Includes inline docs for filter

#3 @jason_the_adams
3 years ago

@SergeyBiryukov Thanks! I assume you meant the code docs. Does that suffice?

#4 follow-up: @boonebgorges
3 years ago

  • Keywords needs-docs removed

A filter for this purpose doesn't seem like the most straightforward way to address the issue. It seems to me that we ought to be using all query vars in all cases - better for the cache to be too fine-grained than too coarse-grained. That said, the current technique for constructing a cache key is used in a number of places through WP (get_terms() for example). Before we make any changes, it'd be nice for someone to find the changeset(s) where the technique was introduced, to get a better understanding of the potential ramifications of using all query vars to build the key.

#5 in reply to: ↑ 4 @SergeyBiryukov
3 years ago

Replying to boonebgorges:

it'd be nice for someone to find the changeset(s) where the technique was introduced, to get a better understanding of the potential ramifications of using all query vars to build the key.

Introduced in [7738] for taxonomies, [9511] for comments, [10070] for pages (comment was added in [23300]).

#6 @jason_the_adams
3 years ago

@SergeyBiryukov Bah! I just found it! I'm still putting the changeset in here to prove I did it too: [9511] :)

#7 @jason_the_adams
3 years ago

So since there was no reason given for limiting the cache hash to only the defaults, what about just using the entire query_var array?

$key = md5( serialize( $this->query_vars ) );

#8 follow-up: @boonebgorges
3 years ago

Given that the only identifiable annotation on any of these changesets is [7738], I'm going to say the magic word - @mdawaffe - to see if he could hold court with Mnemosyne and tell us whether the change was in the name of "efficiency", or whether it fixed an actual bug.

#9 in reply to: ↑ 8 @mdawaffe
2 years ago

Replying to boonebgorges:

Given that the only identifiable annotation on any of these changesets is [7738], I'm going to say the magic word - @mdawaffe - to see if he could hold court with Mnemosyne and tell us whether the change was in the name of "efficiency", or whether it fixed an actual bug.

Cache keys should not depend on arbitrary user entered data (only on the user entered data we allow). I'm pretty sure that, at the time, ->query_vars could get polluted by arbitrary $_GET data, which decreased cache hits and duplicated information stored in the cache.

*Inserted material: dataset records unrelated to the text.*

/-- Settles O43: both words are `+0`, a finite number or `+infinity`, and of two finite ones the magnitudes are in the order of the
numbers. -/
theorem magnitudeIsMonotonicInTheWord : Obligations.MagnitudeIsMonotonicInTheWord := by
  intro f w1 w2 hS1 hS2 hnan1 hnan2 hlt
  have hF1 := (fieldF f w1).isLt
  have hF2 := (fieldF f w2).isLt
  rcases positive_cases hS1 hnan1 with ⟨h1, hv1⟩ | ⟨-, h1, hv1⟩ | ⟨h1, hv1⟩
  · rcases positive_cases hS2 hnan2 with ⟨h2, -⟩ | ⟨h2, -, hv2⟩ | ⟨-, hv2⟩
    · omega
    · rw [hv1, hv2]
      exact magnitude_pos hF2 (toNat_of_positive hS2 ▸ h2)
    · rw [hv1, hv2]
      trivial
  · rcases positive_cases hS2 hnan2 with ⟨h2, -⟩ | ⟨-, -, hv2⟩ | ⟨-, hv2⟩
    · omega
    · rw [hv1, hv2]
      rw [toNat_of_positive hS1, toNat_of_positive hS2] at hlt
      exact (magnitude_lt_iff hF1 hF2).mpr hlt
    · rw [hv1, hv2]
      trivial
  · rcases positive_cases hS2 hnan2 with ⟨h2, -⟩ | ⟨-, h2, -⟩ | ⟨h2, -⟩ <;> omega

/-! ## The extremes -/

/-- The size of a finite value that is not zero. -/
theorem abs_signed (S : Bool) {q : Rat} (hq : 0 ≤ q) : |signed S q| = q := by
  cases S with
  | false => exact abs_of_nonneg hq
  | true => exact (abs_neg q).trans (abs_of_nonneg hq)

theorem magnitude_least_subnormal (f : FormatSpec) : magnitude f 0 1 = (2 : Rat) ^ (1 - f.bias - ((f.p : Int) - 1)) := by
  rw [magnitude_of_subnormal, p_sub_one, zpow_sub₀ two_ne_zero (1 - f.bias), zpow_natCast, Nat.cast_one, mul_one_div]

/-- The fraction of `p - 1` ones. -/
theorem ones_div (f : FormatSpec) : ((2 ^ f.FW - 1 : Nat) : Rat) / 2 ^ f.FW = 1 - (2 : Rat) ^ (-((f.p : Int) - 1)) := by
  rw [p_sub_one, zpow_neg, zpow_natCast, Nat.cast_sub Nat.one_le_two_pow, sub_div]
  simp

theorem magnitude_greatest_subnormal (f : FormatSpec) :
    magnitude f 0 (2 ^ f.FW - 1) = (2 : Rat) ^ (1 - f.bias) * (1 - (2 : Rat) ^ (-((f.p : Int) - 1))) := by
  rw [magnitude_of_subnormal, ones_div]

theorem magnitude_greatest_normal (f : FormatSpec) (hk : 2 ^ f.k - 2 ≠ 0) :
    magnitude f (2 ^ f.k - 2) (2 ^ f.FW - 1) =
      (2 : Rat) ^ ((2 : Int) ^ f.k - 2 - f.bias) * (2 - (2 : Rat) ^ (-((f.p : Int) - 1))) := by
  rw [magnitude_of_normal f hk, add_div, ones_div, div_self (pow_ne_zero _ two_ne_zero), Nat.cast_sub (two_le_two_pow_k f)]
  push_cast
  ring

/-- Settles O44: the magnitudes are ordered as the fields are, and each extreme is the magnitude of the fields named. -/
theorem finiteMagnitudesStayBetweenTheirExtremes : Obligations.FiniteMagnitudesStayBetweenTheirExtremes := by
  intro f w q hq
  have hF := (fieldF f w).isLt
  have hlast : 2 ^ f.FW - 1 < 2 ^ f.FW := Nat.sub_lt (Nat.two_pow_pos _) one_pos
  have hone : 1 < 2 ^ f.FW := Nat.one_lt_two_pow (by have := f.p_two; simp only [FormatSpec.FW]; omega)
  have habs : kindOfWord f w = .subnormal ∨ kindOfWord f w = .normal →
      |q| = magnitude f (fieldE f w).toNat (fieldF f w).toNat := fun h => by
    cases hq.symm.trans (valueOfWord_of_finite h)
    exact abs_signed _ (magnitude_nonneg ..)
  constructor
  · intro hk
    obtain ⟨hE, hF0⟩ := (kindOfWord_eq_iff f w .subnormal).mp hk
    rw [habs (.inl hk), ← magnitude_least_subnormal, ← magnitude_greatest_subnormal, magnitude_le_iff hone hF,
      magnitude_le_iff hF hlast, magnitude_inj hF hone, magnitude_inj hF hlast, hE]
    simp only [true_and, Nat.zero_mul, Nat.zero_add]
    exact ⟨Nat.pos_of_ne_zero hF0, Nat.le_sub_one_of_lt hF, trivial⟩
  · intro hk
    obtain ⟨hlow, hhigh⟩ := (kindOfWord_eq_iff f w .normal).mp hk
    have hleast : magnitude f 1 0 = (2 : Rat) ^ (1 - f.bias) := magnitude_fraction_zero f one_ne_zero
    rw [habs (.inr hk), ← hleast, ← magnitude_greatest_normal f (by omega), magnitude_le_iff (Nat.two_pow_pos _) hF,
      magnitude_le_iff hF hlast, magnitude_inj hF (Nat.two_pow_pos _), magnitude_inj hF hlast]
    exact ⟨Nat.add_le_add (Nat.mul_le_mul_right _ hlow) (Nat.zero_le _),
      Nat.add_le_add (Nat.mul_le_mul_right _ (by omega)) (Nat.le_sub_one_of_lt hF), Iff.rfl, Iff.rfl⟩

If it's no longer the case that ->query_vars can be polluted like that (via $_GET or something else), it seems fine to remove that whitelisting. A brief look at core suggests that core does not allow arbitrary keys in anywhere. Obviously, plugins and themes may be doing strange things.

#10 @jason_the_adams
2 years ago

Seems like any protection of the ->query_vars should happen higher up the chain, not at the point of caching. I'd like to believe the ->query_vars aren't being arbitrarily injected with the $_GET superglobal. I dug around and I'm not seeing, at least for comments, anywhere that this would be happening. The query string itself is never being passed to get_comments.

Should I throw together a patch that removes the restrictions and caches the entire array for comments, taxonomies, and pages?

#11 follow-up: @boonebgorges
2 years ago

  • Keywords needs-patch added

Thanks, @mdawaffe.

Should I throw together a patch that removes the restrictions and caches the entire array for comments, taxonomies, and pages?

OK. It would also be nice to have unit tests demonstrating that the cache is sensitive to custom query vars.

#12 in reply to: ↑ 11 ; follow-up: @jason_the_adams
2 years ago

Replying to boonebgorges:

OK. It would also be nice to have unit tests demonstrating that the cache is sensitive to custom query vars.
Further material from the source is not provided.